Feb. 21, 2006--Small businesses may soon be able to write off twice as many new machines, computers, and other capital investments, if a new bill making its way through Congress reaches President Bush's desk.
Sen. Olympia Snowe (R-Maine) and Sen. Trent Lott (R-Miss.) introduced a bill on Feb. 15 that would permanently increase the small-business expensing limit for capital expenditures from $100,000 to $200,000. With the current $100,000 limit set to expire in 2008, the bill is a duplicate of the changes sought by President Bush in his recent 2007 budget proposal.
In 2003, the small-business expensing cap was raised from $25,000 to $100,000.
Emphasizing the president's recurrent pro-growth themes, in which entrepreneurs are portrayed as the engine of economic growth, small-business advocates have offered their own praise for the proposal.
Alix Crockett, manager of House legislative affairs for the National Federation of Independent Businesses, a Washington, D.C.-based lobby, said that higher write-off limits have made small-business owners more confident that now is the right time to grow.
"This increase is allowing small businesses to buy what they need to expand and sustain their growth, and that's a great sign," Crockett said, adding his support for making the increases permanent.
According to a recent poll of NFIB members, 62% of small businesses plan to make a capital expenditure within the next six months.
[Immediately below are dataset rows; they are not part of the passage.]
/-- Settles O8: each operation is the update of its register, by definition, `Flags.fromByte` for `P` (R15, R82). -/
theorem wrregWritesTheRegisterOnly : Obligations.WrregWritesTheRegisterOnly := by
  refine ⟨fun s v w => ⟨rfl, rfl, rfl, rfl, rfl, rfl⟩, fun v w => ?_, fun f hop hsel => ?_⟩
  · exact ⟨Instr.hasWord_of_data_byte (i := .wrregA v) rfl, Instr.hasWord_of_data_byte (i := .wrregX v) rfl,
      Instr.hasWord_of_data_byte (i := .wrregY v) rfl, Instr.hasWord_of_data_byte (i := .wrregSP v) rfl,
      Instr.hasWord_fields (.wrregPC w), Instr.hasWord_of_data_byte (i := .wrregP v) rfl⟩
  · rw [decodeFields_wrreg hop, (decode_register_of_le_sel hsel).2]

/-- Settles O9: the response is the flag, which is its bit of the status byte (R15, R83, D10). -/
theorem rdflgReturnsTheFlag : Obligations.RdflgReturnsTheFlag := by
  refine ⟨fun s => ⟨exec_readFlagInstr .C s, exec_readFlagInstr .Z s, exec_readFlagInstr .I s, exec_readFlagInstr .D s,
      exec_readFlagInstr .B s, exec_readFlagInstr .U s, exec_readFlagInstr .V s, exec_readFlagInstr .N s⟩,
    hasWord_readFlagInstr .C, hasWord_readFlagInstr .Z, hasWord_readFlagInstr .I, hasWord_readFlagInstr .D,
    hasWord_readFlagInstr .B, hasWord_readFlagInstr .U, hasWord_readFlagInstr .V, hasWord_readFlagInstr .N,
    fun f hop hsel => ?_, fun s f => ?_⟩
  · rw [decodeFields_rdflg hop, (decode_flag_of_le_sel hsel).1]
  · exact ⟨_, _, s.p.toByte, exec_readInstr .P s, rfl, exec_readFlagInstr f s,
      congrArg Response.bit (s.p.getLsbD_toByte f).symm⟩

/-- Settles O10: the status word after is `Flags.set` of the one flag (R84). -/
theorem wrflgWritesTheFlagOnly : Obligations.WrflgWritesTheFlagOnly := by
  refine ⟨fun s b => ?_, fun b => ?_, fun f hop hsel => ?_⟩
  · exact ⟨exec_writeFlagInstr b .C s, exec_writeFlagInstr b .Z s, exec_writeFlagInstr b .I s,
      exec_writeFlagInstr b .D s, exec_writeFlagInstr b .B s, exec_writeFlagInstr b .U s, exec_writeFlagInstr b .V s,
      exec_writeFlagInstr b .N s⟩
  · exact ⟨hasWord_writeFlagInstr b .C, hasWord_writeFlagInstr b .Z, hasWord_writeFlagInstr b .I,
      hasWord_writeFlagInstr b .D, hasWord_writeFlagInstr b .B, hasWord_writeFlagInstr b .U,
      hasWord_writeFlagInstr b .V, hasWord_writeFlagInstr b .N⟩
  · rw [decodeFields_wrflg hop, (decode_flag_of_le_sel hsel).2]

end Sys2Proof.Proofs
end

section
/-! The fetch operations (42_fetch.md): what each does to the state, `PC` past a fetch as a number modulo 65536, and the
signed byte as a number and on the response word (R57, R91). -/

namespace Sys2Proof.Machine

theorem exec_fetchb (s : State) :
    exec .fetchb s =
      .next { s with pc := s.pc + 1#16, cyc := s.cyc - 1, response := .byte (s.mem.cell s.pc.toNat) } :=
  exec_eq_nextState .fetchb s

theorem exec_fetchsb (s : State) :
    exec .fetchsb s =
      .next { s with pc := s.pc + 1#16, cyc := s.cyc - 1, response := .signedByte (s.mem.cell s.pc.toNat) } :=
  exec_eq_nextState .fetchsb s

theorem exec_fetchw (s : State) :
    exec .fetchw s = .next { s with pc := s.pc + 2#16, cyc := s.cyc - 2, response := .word (s.mem.wordAt s.pc) } :=
  exec_eq_nextState .fetchw s

/-- A sum on 16 bits is the sum of the numbers modulo 65536 (R12). -/
theorem ofNat_toNat_add_mod (w : Word) (k : Nat) :
    BitVec.ofNat 16 ((w.toNat + k) % 65536) = w + BitVec.ofNat 16 k :=
  BitVec.eq_of_toNat_eq (by simp [BitVec.toNat_add])

theorem Memory.wordAt_toNat (m : Memory) (a : Addr16) :
    (m.wordAt a).toNat = (m.cell a.toNat).toNat + 256 * (m.cell ((a.toNat + 1) % 65536)).toNat := by
  rw [Memory.wordAt, makeWord_toNat, nextAddress_toNat]

/-- The signed byte as a number: bit 7 weighs -128 (R57, R91). -/
theorem Response.value_signedByte (v : Byte) :
    (Response.signedByte v).value = some (if v.toNat < 128 then (v.toNat : Int) else (v.toNat : Int) - 256) := by
  rw [Response.value, BitVec.toInt_eq_toNat_cond]
  congr 2
  simp only [eq_iff_iff]
  omega

/-- The signed byte on the response word: the sign extension fills bits 8 to 15 with bit 7 (R57, D5). -/
theorem Response.toRes_signedByte_toNat (v : Byte) :
    (Response.signedByte v).toRes.toNat = if v.toNat < 128 then v.toNat else v.toNat + 0xFF00 := by
  rw [Response.toRes, BitVec.toNat_signExtend, BitVec.msb_eq_decide, BitVec.toNat_setWidth_of_le (by decide)]
  by_cases hv : v.toNat < 128
  · simp [hv]
  · simp [hv, Nat.le_of_not_lt hv]

end Sys2Proof.Machine
end

section
namespace Sys2Proof.Proofs
open Sys2Proof.Machine

/-- Settles O12: the state after `FETCHB`, its `PC` as a number modulo 65536 (R90). -/
theorem fetchbReadsAndAdvances : Obligations.FetchbReadsAndAdvances := by
  refine ⟨Instr.hasWord_fields .fetchb, fun s => ?_⟩
  rw [exec_fetchb, ofNat_toNat_add_mod]

/-- Settles O13: as `FETCHB`, the response the signed byte, whose number and coding split at 128 (R57, R91). -/
theorem fetchsbReturnsASignedByte : Obligations.FetchsbReturnsASignedByte := by
  refine ⟨Instr.hasWord_fields .fetchsb, fun s => ⟨.signedByte (s.mem.cell s.pc.toNat), ?_,
    Response.value_signedByte _, Response.toRes_signedByte_toNat _⟩⟩
  rw [exec_fetchsb, ofNat_toNat_add_mod]

/-- Settles O14: the word at `PC`, its high byte's address wrapped by `nextAddress` (R34, R92, D8). -/
theorem fetchwReadsAWordAndAdvances : Obligations.FetchwReadsAWordAndAdvances := by
  refine ⟨Instr.hasWord_fields .fetchw, fun s => ⟨s.mem.wordAt s.pc, ?_, s.mem.wordAt_toNat s.pc⟩⟩
  rw [exec_fetchw, ofNat_toNat_add_mod]

/-- Settles O15: the second `FETCHB` reads at `PC + 1`, the high byte's address of the word, and the two steps of `PC`
and of the budget add up to those of `FETCHW` (R92). -/
theorem fetchwIsTwoFetchb : Obligations.FetchwIsTwoFetchb := by
  intro s
  refine ⟨_, _, _, _, _, exec_fetchb s, rfl, exec_fetchb _, rfl, exec_fetchw s, ?_⟩
  have hpc : s.pc + 1#16 + 1#16 = s.pc + 2#16 := BitVec.add_assoc s.pc 1#16 1#16
  have hcyc : s.cyc - 1 - 1 = s.cyc - 2 := Int.sub_sub s.cyc 1 1
  rw [hpc, hcyc]
  rfl

end Sys2Proof.Proofs
end

section
/-! The read and write operations (43_read_write.md): the command words with a 16-bit address, what each operation does
to the state, the bytes a word write leaves, and what an operation answers after another. -/

namespace Sys2Proof

/-- A 16-bit address is the number in `ADDR` (R54). -/
theorem Instr.hasWord_of_addr16 {i : Instr} {a : Addr16} {data : Nat} (ha : i.fields.addr = a.setWidth 32)
    (hd : i.fields.data.toNat = data) : i.HasWord i.fields.op.toNat i.fields.sel.toNat a.toNat data := by
  have haddr : i.fields.addr.toNat = a.toNat := ha ▸ Machine.zext32_toNat a
  exact haddr ▸ hd ▸ i.hasWord_fields

namespace Machine

theorem exec_rdb (a : Addr16) (s : State) :
    exec (.rdb a) s = .next { s with cyc := s.cyc - 1, response := .byte (s.mem.cell a.toNat) } :=
  exec_eq_nextState (.rdb a) s

theorem exec_rdw (a : Addr16) (s : State) :
    exec (.rdw a) s = .next { s with cyc := s.cyc - 2, response := .word (s.mem.wordAt a) } :=
  exec_eq_nextState (.rdw a) s

theorem exec_wrb (v : Byte) (a : Addr16) (s : State) :
    exec (.wrb v a) s =
      .next { s with mem := memWrite s.mem (zext32 a) v, cyc := s.cyc - 1, response := .none } :=
  exec_eq_nextState (.wrb v a) s

theorem exec_wrw (v : Word) (a : Addr16) (s : State) :
    exec (.wrw v a) s =
      .next { s with mem := (busWriteWord a v s).mem, cyc := s.cyc - 2, response := .none } :=
  exec_eq_nextState (.wrw v a) s

theorem setWidth_eq_loByte (v : Word) : v.setWidth 8 = loByte v :=
  BitVec.eq_of_toNat_eq (by simp)

theorem ofNat_mod_eq_loByte (v : Word) : BitVec.ofNat 8 (v.toNat % 256) = loByte v :=
  BitVec.eq_of_toNat_eq (by simp)

theorem ofNat_div_eq_hiByte (v : Word) : BitVec.ofNat 8 (v.toNat / 256) = hiByte v := by
  rw [← hiByte_toNat, BitVec.ofNat_toNat, BitVec.setWidth_eq]

/-- The second operation's result is the response after the two. -/
theorem exists_execAll_pair_response {i j : Instr} {s : State} {r : Response} (h : j.result (i.nextState s) = r) :
    ∃ t, execAll [i, j] s = .next t ∧ t.response = r :=
  ⟨j.nextState (i.nextState s), by rw [execAll_cons, execAll_cons, execAll], h⟩

section
variable {s : State} (hs : s.Inv) (a : Addr16) (v : Word)
include hs

theorem cell_busWriteWord_low : (busWriteWord a v s).mem.cell a.toNat = loByte v := by
  rw [cell_busWriteWord hs, if_pos rfl]

/-- The high byte's address is not the low byte's, also where it wraps (R36, R37). -/
theorem cell_busWriteWord_high : (busWriteWord a v s).mem.cell (nextAddress a).toNat = hiByte v := by
  rw [cell_busWriteWord hs, if_neg (nextAddress_ne a), if_pos (nextAddress_toNat a)]

theorem wordAt_busWriteWord : (busWriteWord a v s).mem.wordAt a = v := by
  rw [Memory.wordAt, cell_busWriteWord_low hs, cell_busWriteWord_high hs, makeWord_bytes]

end

end Machine
end Sys2Proof
end

section
namespace Sys2Proof.Proofs
open Sys2Proof.Machine

/-- Settles O19: what the processor port's write does to the cells (R32, R102). -/
theorem wrbWritesOneCell : Obligations.WrbWritesOneCell := by
  intro s v a hs
  have hdata : (Instr.wrb v a).fields.data.toNat = v.toNat := BitVec.toNat_setWidth_of_le (by decide)
  exact ⟨Instr.hasWord_of_addr16 (i := .wrb v a) rfl hdata, memWrite s.mem (zext32 a) v, exec_wrb v a s,
    cell_memWrite_zext32 hs a v⟩

/-- Settles O20: what the word write does to the cells, its two bytes as numbers (R34, R37, R103). -/
theorem wrwWritesTwoCells : Obligations.WrwWritesTwoCells := by
  intro s v a hs
  refine ⟨Instr.hasWord_of_addr16 (i := .wrw v a) rfl rfl, (busWriteWord a v s).mem, exec_wrw v a s, ?_⟩
  rw [ofNat_mod_eq_loByte, ofNat_div_eq_hiByte]
  exact cell_busWriteWord hs a v

/-- Settles O21: each read after the word write returns what the write left where it reads (R34, R103). -/
theorem wrwThenReadsReturnItsBytes : Obligations.WrwThenReadsReturnItsBytes := by
  refine fun s v a hs => ⟨exists_execAll_pair_response ?_, exists_execAll_pair_response ?_,
    exists_execAll_pair_response ?_⟩
  · exact congrArg Response.word (wordAt_busWriteWord hs a v)
  · rw [setWidth_eq_loByte]
    exact congrArg Response.byte (cell_busWriteWord_low hs a v)
  · exact congrArg Response.byte (cell_busWriteWord_high hs a v)

/-- Settles O17: the state after `RDB` (R100). -/
theorem rdbReturnsTheCell : Obligations.RdbReturnsTheCell :=
  fun s a => ⟨Instr.hasWord_of_addr16 (i := .rdb a) rfl rfl, exec_rdb a s⟩

/-- Settles O18: the word at the address, its high byte's address wrapped by `nextAddress` (R34, R101, D7). -/
theorem rdwReturnsTheWord : Obligations.RdwReturnsTheWord :=
  fun s a => ⟨s.mem.wordAt a, Instr.hasWord_of_addr16 (i := .rdw a) rfl rfl, exec_rdw a s, s.mem.wordAt_toNat a⟩

/-- Settles O22: the second `RDB` reads the high byte's cell, and the two charges add up to that of `RDW`; a word write
is its two byte writes by definition (R101, R103). -/
theorem wordAccessIsTwoByteAccesses : Obligations.WordAccessIsTwoByteAccesses := by
  refine fun s a => ⟨⟨_, _, _, _, exec_rdb a s, rfl, exec_rdb (a + 1) _, rfl, ?_⟩, fun v => ?_⟩
  · have hcyc : s.cyc - 1 - 1 = s.cyc - 2 := Int.sub_sub s.cyc 1 1
    rw [exec_rdw, hcyc]
    rfl
  · rw [setWidth_eq_loByte, execAll_cons, execAll_cons, execAll]
    exact ⟨_, rfl, rfl⟩

end Sys2Proof.Proofs
end

section
/-! The stack operations (44_stack.md): what each does to the state, the stack pointer as a number modulo 256, the cells
a word push leaves and the word a pop reads. -/

namespace Sys2Proof.Machine

theorem exec_stkaddr (s : State) : exec .stkaddr s = .next { s with response := .word (stackAddress s.sp) } := rfl

theorem nextState_pushb (v : Byte) (s : State) :
    Instr.nextState (.pushb v) s =
      { s with mem := (pushByte v s).mem, sp := s.sp - 1#8, cyc := s.cyc - 2, response := .none } := rfl

theorem nextState_pushw (v : Word) (s : State) :
    Instr.nextState (.pushw v) s =
      { s with mem := (pushWord v s).mem, sp := s.sp - 2#8, cyc := s.cyc - 2, response := .none } := rfl

theorem nextState_popb (s : State) :
    Instr.nextState .popb s =
      { s with
        sp := s.sp + 1#8, cyc := s.cyc - 2, response := .byte (s.mem.cell (stackAddress (s.sp + 1#8)).toNat) } := rfl

theorem nextState_popw (s : State) :
    Instr.nextState .popw s =
      { s with sp := s.sp + 2#8, cyc := s.cyc - 2, response := .word (s.mem.wordAt (popWordAddress s.sp)) } := rfl

section
variable (sp : Byte)

/-- The stack page (R13). -/
theorem stackAddress_mem_page : 256 ≤ (stackAddress sp).toNat ∧ (stackAddress sp).toNat < 512 := by
  have := sp.isLt
  rw [stackAddress_toNat]
  omega

/-- The two cells of a word push differ, also where the second wraps (R111). -/
theorem pushWord_cells_ne : 256 + (sp - 1#8).toNat ≠ 256 + sp.toNat := by bv_omega

theorem toNat_add_mod_256 (k : Nat) : (sp.toNat + k) % 256 = (sp + BitVec.ofNat 8 k).toNat := by simp [BitVec.toNat_add]

theorem ofNat_toNat_add_mod_byte (k : Nat) : BitVec.ofNat 8 ((sp.toNat + k) % 256) = sp + BitVec.ofNat 8 k := by
  rw [toNat_add_mod_256, BitVec.ofNat_toNat, BitVec.setWidth_eq]

theorem add_255_eq_pred : sp + 255#8 = sp - 1#8 := (BitVec.sub_eq_add_neg sp 1#8).symm

theorem add_254_eq_sub_two : sp + 254#8 = sp - 2#8 := (BitVec.sub_eq_add_neg sp 2#8).symm

/-- The little-endian word a word pop reads (R34, R117). -/
theorem Memory.wordAt_popWordAddress (m : Memory) :
    m.wordAt (popWordAddress sp) = makeWord (m.cell (258 + sp.toNat)) (m.cell (257 + sp.toNat)) := by
  have hnext : (257 + sp.toNat + 1) % 65536 = 258 + sp.toNat := by have := sp.isLt; omega
  rw [Memory.wordAt, nextAddress_toNat, popWordAddress_toNat, hnext]

end

section
variable {s : State} (hs : s.Inv) (v : Word)
include hs

theorem cell_pushWord_low : (pushWord v s).mem.cell (256 + (s.sp - 1#8).toNat) = loByte v :=
  (cell_pushWord hs v _).trans (if_pos rfl)

theorem cell_pushWord_high : (pushWord v s).mem.cell (256 + s.sp.toNat) = hiByte v :=
  (cell_pushWord hs v _).trans ((if_neg (pushWord_cells_ne s.sp).symm).trans (if_pos rfl))

theorem cell_pushWord_abovePage {n : Nat} (hn : 512 ≤ n) : (pushWord v s).mem.cell n = s.mem.cell n := by
  have h := s.sp.isLt
  have h' := (s.sp - 1).isLt
  rw [cell_pushWord hs, if_neg (by omega), if_neg (by omega)]

/-- An operation that completes as a word push does what R111 says, its bytes as numbers. -/
theorem pushesWord_of_exec_eq {i : Instr} (h : exec i s = exec (.pushw v) s) : PushesWord i v.toNat s := by
  refine ⟨(pushWord v s).mem, ?_, fun n => ?_⟩
  · rw [h, exec_eq_nextState, nextState_pushw, ofNat_toNat_add_mod_byte, add_254_eq_sub_two]
  · rw [ofNat_div_eq_hiByte, ofNat_mod_eq_loByte, toNat_add_mod_256, add_255_eq_pred]
    by_cases hhi : n = 256 + s.sp.toNat
    · rw [if_pos hhi, hhi]
      exact cell_pushWord_high hs v
    · rw [if_neg hhi, cell_pushWord hs, if_neg hhi]
      rfl

end

end Sys2Proof.Machine
end

section
namespace Sys2Proof.Proofs
open Sys2Proof.Machine

/-- Settles O24: what a word push does to the state and to the cells (R111). -/
theorem pushwPushesHighByteFirst : Obligations.PushwPushesHighByteFirst :=
  fun _ v hs => ⟨Instr.hasWord_fields (.pushw v), pushesWord_of_exec_eq hs v rfl⟩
At Boone County Lumber in Columbia, Mo., co-owner Brad Eiffert said he would use the proposed write-off increase to expand his retail building-materials company into new revenue streams. Eiffert projects he would expense new machinery that will allow his family-owned, 42-employee company to establish commercial door-manufacturing and pre-finished painting operations.
"We've used Section 179 to the full extent of the possible," said Eiffert of past expensing-limit increases. "I think this really affects the timing of purposes and lets people know it's OK to accelerate capital expenditures. They have the immediate tax benefit of having made the purchase, rather than spreading it out over a few years."
Since the 2003 increase in Section 179 write-offs, small-business accountants have not only seen their clients’ capital expenditures grow, but also their clients' staff. David J. Lucier, an accountant in Johnston, R.I., who works primarily with small businesses in the service and retail industries, said that nearly all of his clients are planning to increase their write-offs, and many are hiring.
"Every small business in the country is taking advantage of this," Lucier said. "If you buy a machine, you need an operator. If you buy a new truck, you're going to have to put somebody in it."
Lucier, who said that he's seen his clients use Section 179 to expense everything from automobiles and tools to computers and artwork, said that he’s no longer concerned about the much-maligned "SUV deduction," which allowed business owners to use Section 179 to write off sport-utility vehicles Since Congress modified the law in 2004, businesses can now deduct only $25,000 of any SUV or truck used for business purposes that weighs more than 6,000 pounds.
"There are no dubious purchases," Lucier said of Section 179. "It still comes down to the economy -- you’re not going to invest in a piece of equipment unless you’re going to get a ROI."